Кое о чем я умалчиваю. На самом деле любую мехимеру – гавкнутую силой обстоятельств, вывернутую случайно или вывернутую нарочно – в общем, любую, ставшую опасной, все-таки можно вырубить. Причем именно голыми руками. Для каждой из них изначально прописывается структурная уязвимость. Слабое место, прямо как у героев архаичных сказок. И если ты мехимерник, то сможешь его найти или как-то почувствовать.
Честно говоря, когда Ро нам об этом рассказывал, я не очень понял, как именно это происходит. Возможно, потому что и сам мехиментор знает об этом только в теории. Распространяться об уязвимостях запрещено, чтобы не провоцировать излишне любопытных на эксперименты. Потому что излишне любопытным даже такой аргумент, как «это способен сделать только мехимерник» может показаться требующим личной проверки. Вряд ли такие эксперименты привели бы к травмам, ведь не вывернутые и не гавкнутые мехимеры для людей безопасны. Но все же Совет Голосов, как всегда, решил перестраховаться.

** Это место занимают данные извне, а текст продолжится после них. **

theorem filterReloadEff_refills (hd : d < 16) (h : domPhase s d = .refilling) : filterReloadEff d s =
    setDomPhase d .steady (forAll (List.range 16) (fun l u => u.updPe (peKey u (d * 16 + l)) fun p =>
      { p with filter := reloaded u d l }) s) := if_neg (by simp [h, hd])

section
variable (h : domPhase s d = .waking)
include h

/-- A cluster reaches RUN: without caches after DUSK, and with its filters to reload after MIDNIGHT. -/
theorem wakeDoneEff_cluster (hd : d < 16) : wakeDoneEff d s =
    let u := enterState d 0 (setDomPhase d .steady s)
    let v := oppointDone d (if 3 ≤ rd s (F.pwrDomstatState d) then
      forAll (List.range 17) (fun i => (State.updPe · (d * 17 + i) fun p => { p with lwc := [] })) u else u)
    if rd s (F.pwrDomstatState d) = 4 then setDomPhase d .refilling v else v :=
  (if_neg (by simp [h])).trans (if_pos hd)

theorem wakeDoneEff_banks (hlo : 16 ≤ d) (hhi : d < 20) (hwas : rd s (F.pwrDomstatState d) = 4) : wakeDoneEff d s =
    let u := enterState d 0 (setDomPhase d .steady s)
    put u F.sbInitDone (rd u F.sbInitDone ||| (groupBanks (d - 16)).foldl (fun m b => m + 2 ^ b) 0) :=
  (if_neg (by simp [h])).trans ((if_neg (by omega)).trans (if_pos ⟨hhi, hwas⟩))

theorem wakeDoneEff_other (hlo : 16 ≤ d) (hwas : d < 20 → rd s (F.pwrDomstatState d) ≠ 4) :
    wakeDoneEff d s = enterState d 0 (setDomPhase d .steady s) :=
  (if_neg (by simp [h])).trans ((if_neg (by omega)).trans (if_neg fun ⟨hhi, h4⟩ => hwas hhi h4))

end

/-- Tokens, requests and management packets that were parked enter in this order, before what waits. -/
theorem reopenEff_delivers (hd : d < 23) (hrun : rd s (F.pwrDomstatState d) = 0)
    (hcl : rd s (F.rngParkClosed (stationOfDom d)) = 1) (hst : domPhase s d = .steady ∨ domPhase s d = .refilling) :
    reopenEff d s = let st := stationOfDom d; let x := s.stn st
      let ps := (x.parkTok ++ x.parkReq ++ x.parkMgt).map fun p => { p with epoch := unparked }
      let u := s.setStn st { x with parkTok := [], parkReq := [], parkMgt := [] }
      reinject (put (put { u with net := ps ++ s.net } (F.rngParkClosed st) 0) (F.rngParkFence st) 0) :=
  if_neg (by rcases hst with hst | hst <;> simp [domState, rdB, hrun, hcl, hd, hst])

/-! ### Depth limits and wakes (R409, R410) -/

theorem depthWriteEff_eq (hd : d < 20) (val : Nat) : depthWriteEff d val s =
    let w := writePlain s 1 (0x100 + 4 * d) val; let u := if w.2 = true then cfgErr 1 w.1 else w.1
    if depthOf u d < sleepState u d then wakeNow d u else u := if_neg (Nat.not_le.2 hd)

theorem wakeRequestEff_asleep (hd : d < 20) (h : sleepState s d ≠ 0) :
    wakeRequestEff d s = (wakeDue s d).elim s fun e => requestWake d e s := by
  refine (if_neg (by simp [hd, h])).trans ?_
  cases wakeDue s d <;> rfl

end
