-- ==== Sys2Proof/Machine/Mainline.lean ====
section
/-! DEFINITION. A turn of each agent: the mainline takes the next command of the host when none is in progress, else
the next step of the one it is in (10_state.md R21, R27). -/

namespace Sys2Proof.Machine

/-- The host issues the word `C`: the command it decodes to runs, an illegal one is answered (30_encoding.md R73,
R75). -/
def issue (C : Word) (s : State) : Host.Outcome State Fault Refusal :=
  match decode C with
  | .ok i => exec i s
  | .error _ => .next (illegalCommand s)

/-- With no command in progress the mainline accepts the host's next one, if there is one; else the block does nothing
(10_state.md R21, 70_reset_and_hazards.md R191). -/
def acceptCommand (s : State) : Host.Outcome State Fault Refusal :=
  match s.pending with
  | [] => .next s
  | C :: rest => issue C { s with pending := rest }

/-- The mainline's turn: a command in progress goes on, and nothing else runs meanwhile (10_state.md R27). -/
def mainlineStep (s : State) : Host.Outcome State Fault Refusal :=
  match s.run with
  | .host => acceptCommand s
  | .transmit => exec .transmit s
  | .cycle _ _ => exec .patCycle s
  | .rainbow _ _ => exec .patRainbow s

/-- Whose turn it is: the first one already decided, else a free one (00_scope.md R13; log entry 1). -/
def nextTurn (s : State) : Turn :=
  match s.turns with
  | [] => Config.freeTurn s.tick
  | t :: _ => t

/-- One turn is used up. -/
def advance (s : State) : State := { s with turns := s.turns.tail, tick := s.tick + 1 }

/-- One step of the agent whose turn it is (00_scope.md R10, R13). -/
def takeTurn (t : Turn) (s : State) : Host.Outcome State Fault Refusal :=
  match t with
  | .mainline => mainlineStep s
  | .engine => .next (engineStep s)
  | .engineHang => .next (engineHang s)
  | .button => .next (cancellationNotification s)

/-- A state in which the mainline is next and accepts `C` (log entry 2). -/
def withCommand (C : Word) (s : State) : State :=
  { s with run := .host, sync := .idle, pending := C :: s.pending, turns := .mainline :: s.turns }

end Sys2Proof.Machine
end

В общем, даже вздумай я наплевать на запрет и рассказать Руру об уязвимостях, ему бы это ничем не помогло, поскольку он не мехимерник, а будущий координатор работы Ноо… или кем он там планирует быть после Песочницы. Так что единственное, что я могу для него сделать, – это предупредить о последствиях. Но, судя по тому, что его острый подбородок все так же упрямо задирается вверх, я его не убедил.
– Это общее место. Неуязвимость мехимер, я имею в виду. А общие места – это далеко не всегда истина. Так ты хочешь посмотреть бой?
– Это должно быть… любопытно. Но я не понимаю, на кой тебе сдалась моя компания?
– Мне нужен кто-то, кто в случае, если мне… не повезет, оперативно доставит меня к эскам.
– И, конечно же, первый, о ком ты подумал, – твой близкий друг Эф_Имер, – скептически тяну я.
А потом понимаю.
– А-а-а, ясно. Остальные… ты им не сказал. Потому что они-то как раз – друзья. И ни за что не пустили бы тебя в эту костедробилку. Связали бы, сели сверху или нашли другие способы. Но ни на какой бой ты бы не попал. А вот я – известный любитель веселых шуточек про боль и унижение. Ну и в целом сволочь. Поэтому я отговаривать не буду, а как раз наоборот – вприпрыжку побегу смотреть. М-м-м… занятненько. Но есть ли тогда гарантии, что я, как ты выразился, «оперативно доставлю тебя к эскам»? А не подожду полчасика-часик, чтобы продлить удовольствие?
– Гарантий нет, – всерьез соглашается Рур. – Но есть вероятность, что ты не захочешь рисковать союзом, ради которого пожертвовал своей рыжей красой. К тому же, это в Песочнице ты – самая неприятная аберрация человеческой натуры. А в городе, знаешь… встречаются экземпляры пострашнее. И по крайней мере часть из них будет наблюдать за боем. Так что ты, в общем, приемлемый вариант. Если тебе интересно, то выдвигаться нужно сейчас.
Разумеется, мне интересно. Рур все правильно просчитал: я не могу отказаться от возможности увидеть вывернутую мехимеру. А еще – тех, кого он назвал «экземплярами пострашнее».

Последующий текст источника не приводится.